Tagliatelle with Mushrooms

Tagliatelle with Mushrooms, Sage Butter & Toasted Hazelnuts

This irresistible tagliatelle with mushrooms is made with wild mushrooms sautéed in sage butter and finished with chopped toasted hazelnuts.

Course Main Course
Cuisine Italian
Keyword mushrooms, pasta, sage
Prep Time 20 minutes
Cook Time 10 minutes
Total Time 30 minutes
Servings 4


  • 1/2 cup hazelnuts
  • 1 pound tagliatelle pasta
  • 1 stick unsalted butter
  • 12 sage leaves
  • Salt and freshly ground pepper
  • 1/2 pound mixed mushrooms, such as shiitake, oyster and crimini sliced
  • 1 large clove garlic minced
  • Juice of 1/2 lemon
  • 1/4 cup-1/2 cup reserved pasta water
  • 1/4 cup-1/2 cup grated Parmesan


  1. Preheat oven to 350. Toast hazelnuts in a baking pan on a single layer for 10 -12 minutes, or until lightly colored and skins are blistered. Let cool and chop roughly. Set aside.
  2. In a large pot of salted boiling water, cook the tagliatelle until al dente. Drain, reserving 1/4 cup-1/2 cup starchy pasta water.
  3. Wipe out the pot and return to medium heat. Add butter and begin browning the butter. When the butter is just beginning to smell brown and nutty,  add the sage leaves. Fry for approximately 30 seconds per side and remove when crisp. Season with salt and drain on paper towels. 

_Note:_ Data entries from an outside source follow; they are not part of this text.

/-! ## Decoding: the bits of each row of opcode_table.json, written out (30_encoding.md section 3) -/

theorem test_decode_cls : decode 0b0000000011100000 = some .cls := by decide
theorem test_decode_ret : decode 0b0000000011101110 = some .ret := by decide
theorem test_decode_jpAddr : decode 0b0001_001000101000 = some (.jpAddr 0x228) := by decide
theorem test_decode_callAddr : decode 0b0010_001000010000 = some (.callAddr 0x210) := by decide
theorem test_decode_seVxByte : decode 0b0011_0011_00010000 = some (.seVxByte 3 0x10) := by decide
theorem test_decode_sneVxByte : decode 0b0100_0011_00010000 = some (.sneVxByte 3 0x10) := by decide
theorem test_decode_seVxVy : decode 0b0101_0001_0010_0000 = some (.seVxVy 1 2) := by decide
theorem test_decode_ldVxByte : decode 0b0110_0000_00000101 = some (.ldVxByte 0 5) := by decide
theorem test_decode_addVxByte : decode 0b0111_0000_00000011 = some (.addVxByte 0 3) := by decide
theorem test_decode_ldVxVy : decode 0b1000_0000_0001_0000 = some (.ldVxVy 0 1) := by decide
theorem test_decode_orVxVy : decode 0b1000_0000_0001_0001 = some (.orVxVy 0 1) := by decide
theorem test_decode_andVxVy : decode 0b1000_0000_0001_0010 = some (.andVxVy 0 1) := by decide
theorem test_decode_xorVxVy : decode 0b1000_0000_0001_0011 = some (.xorVxVy 0 1) := by decide
theorem test_decode_addVxVy : decode 0b1000_0000_0001_0100 = some (.addVxVy 0 1) := by decide
theorem test_decode_subVxVy : decode 0b1000_0000_0001_0101 = some (.subVxVy 0 1) := by decide
theorem test_decode_shrVxVy : decode 0b1000_0000_0001_0110 = some (.shrVxVy 0 1) := by decide
theorem test_decode_subnVxVy : decode 0b1000_0000_0001_0111 = some (.subnVxVy 0 1) := by decide
theorem test_decode_shlVxVy : decode 0b1000_0000_0001_1110 = some (.shlVxVy 0 1) := by decide
theorem test_decode_sneVxVy : decode 0b1001_0001_0010_0000 = some (.sneVxVy 1 2) := by decide
theorem test_decode_ldIAddr : decode 0b1010_001100000000 = some (.ldIAddr 0x300) := by decide
theorem test_decode_jpV0Addr : decode 0b1011_001100000000 = some (.jpV0Addr 0x300) := by decide
theorem test_decode_rndVxByte : decode 0b1100_0011_00001111 = some (.rndVxByte 3 0x0F) := by decide
theorem test_decode_drwVxVyNibble : decode 0b1101_0000_0001_0101 = some (.drwVxVyNibble 0 1 5) := by decide
theorem test_decode_skpVx : decode 0b1110_0001_10011110 = some (.skpVx 1) := by decide
theorem test_decode_sknpVx : decode 0b1110_0001_10100001 = some (.sknpVx 1) := by decide
theorem test_decode_ldVxDT : decode 0b1111_0011_00000111 = some (.ldVxDT 3) := by decide
theorem test_decode_ldVxK : decode 0b1111_0011_00001010 = some (.ldVxK 3) := by decide
theorem test_decode_ldDTVx : decode 0b1111_0000_00010101 = some (.ldDTVx 0) := by decide
theorem test_decode_ldSTVx : decode 0b1111_0000_00011000 = some (.ldSTVx 0) := by decide
theorem test_decode_addIVx : decode 0b1111_0000_00011110 = some (.addIVx 0) := by decide
theorem test_decode_ldFVx : decode 0b1111_0010_00101001 = some (.ldFVx 2) := by decide
theorem test_decode_ldBVx : decode 0b1111_0000_00110011 = some (.ldBVx 0) := by decide
theorem test_decode_ldMemVx : decode 0b1111_0010_01010101 = some (.ldMemVx 2) := by decide
theorem test_decode_ldVxMem : decode 0b1111_0010_01100101 = some (.ldVxMem 2) := by decide

/-- STP-5 to STP-12, CF-25, CF-28: words that match no row. -/
theorem test_decode_refuses_the_invalid_words :
    [0x0123, 0x00E1, 0x8018, 0x800F, 0xE09F, 0xF000, 0xFF75, 0xFFFF, 0x5121, 0x9AB3].all
      (fun w => (decode w).isNone) = true := by decide

/-- 20_memory.md R53: the byte at the lower address is the high byte. -/
theorem test_decodeBytes_is_big_endian :
    decodeBytes [0x60, 0x05, 0x70, 0x03] = .instr (.ldVxByte 0 5) [0x70, 0x03] := by decide

theorem test_decodeBytes_needs_two_bytes : decodeBytes [0x60] = .truncated := by decide

/-! ## Helpers -/

/-- The reset state with a word at 0x200, to be fetched next. -/
def start (w : Nat) : State := ({ State.reset with pc := 0x200 } : State).withFetchWord 16 w

/-- Set several registers. -/
def setV (s : State) (l : List (Reg × Byte)) : State := l.foldl (fun t r => t.writeV r.1 r.2) s

/-- The outcome is a next state with the property. -/
def gives (o : Host.Outcome State Fault Refusal) (p : State → Bool) : Bool :=
  match o with
  | .next t => p t
  | .fault _ => false
  | .refused _ => false

/-- The step completed. -/
def done (t : State) : Bool := decide (t.lastResult = some (.outcome .executed))

/-- How many pixels are 1. -/
def lit (fb : FrameBuffer) : Nat := (fb.toList.map fun c => c.toList.countP id).sum

/-! ## The step -/

/-- STP-13: the first step from reset with nothing placed reads the font bytes F0 90. -/
theorem test_step_from_reset :
    gives (step State.reset) (fun t => t.lastResult = some (.outcome (.invalidOpcode 0xF090)) && t.pc = 0x002) = true := by
  decide

/-- STP-1. -/
theorem test_step_fetch_error :
    gives (step { State.reset with pc := 0xFFF })
      (fun t => t.lastResult = some (.error (.addressOutOfRange 0x1000)) && t.pc = 0xFFF) = true := by decide

/-- STP-2. -/
theorem test_step_advance_wraps :
    gives (step (({ State.reset with pc := 0xFFE } : State).writeBytes 0xFFE [0x60, 0x01]))
      (fun t => done t && t.pc = 0x000 && t.readV 0 = 0x01) = true := by decide

/-- STP-3. -/
theorem test_step_odd_pc :
    gives (step (({ State.reset with pc := 0x201 } : State).writeBytes 0x201 [0x61, 0x07]))
      (fun t => done t && t.pc = 0x203 && t.readV 1 = 0x07) = true := by decide

/-- The host's probe: the placed word is the one that is run, and where PC leaves no room it is placed at 0x200. -/
theorem test_withFetchWord :
    gives (step (State.reset.withFetchWord 16 0x6005)) (fun t => done t && t.pc = 0x002 && t.readV 0 = 0x05) = true ∧
      gives (step (({ State.reset with pc := 0xFFF, aw := some 3 } : State).withFetchWord 16 0x6005))
        (fun t => done t && t.pc = 0x202 && t.readV 0 = 0x05) = true := by decide

/-! ## Control flow -/

/-- CF-1. -/
theorem test_ret_underflow :
    gives (step (start 0x00EE)) (fun t => t.lastResult = some (.error .stackUnderflow) && t.pc = 0x202) = true := by decide

/-- CF-2. -/
theorem test_ret_pops :
    gives (step { start 0x00EE with sp := 2, stack := (State.reset.stack.set 0 0x204).set 1 0x30A })
      (fun t => done t && t.pc = 0x30A && t.sp = 1 && t.stack[1] = 0x30A) = true := by decide

/-- CF-3, CF-6. -/
theorem test_jp :
    gives (step (start 0x1228)) (fun t => done t && t.pc = 0x228) = true ∧
      gives (step (start 0x1333)) (fun t => done t && t.pc = 0x333) = true := by decide

/-- CF-7. -/
theorem test_call_pushes :
    gives (step (start 0x2210)) (fun t => done t && t.pc = 0x210 && t.sp = 1 && t.stack[0] = 0x202) = true := by decide

/-- CF-9. -/
theorem test_call_overflow :
    gives (step { start 0x2400 with sp := 16, stack := State.reset.stack.set 15 0x0AB })
      (fun t => t.lastResult = some (.error .stackOverflow) && t.pc = 0x202 && t.sp = 16 && t.stack[15] = 0x0AB) = true := by
  decide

  4. Add the mushrooms to the pot and cook as the butter continues to brown, about 4-5 minutes. Season with salt and pepper and add garlic. Cook for another minute.

  5. Reduce heat to low and add the tagliatelle noodles back to the pot along with 1/4 cup of pasta water, lemon juice and Parmesan. Season with salt and pepper and toss thoroughly until cheese is melted and a silky sauce develops. Add the remainder of pasta water if necessary.

  6. To serve, transfer pasta into bowls and top with sage leaves and chopped toasted hazelnuts.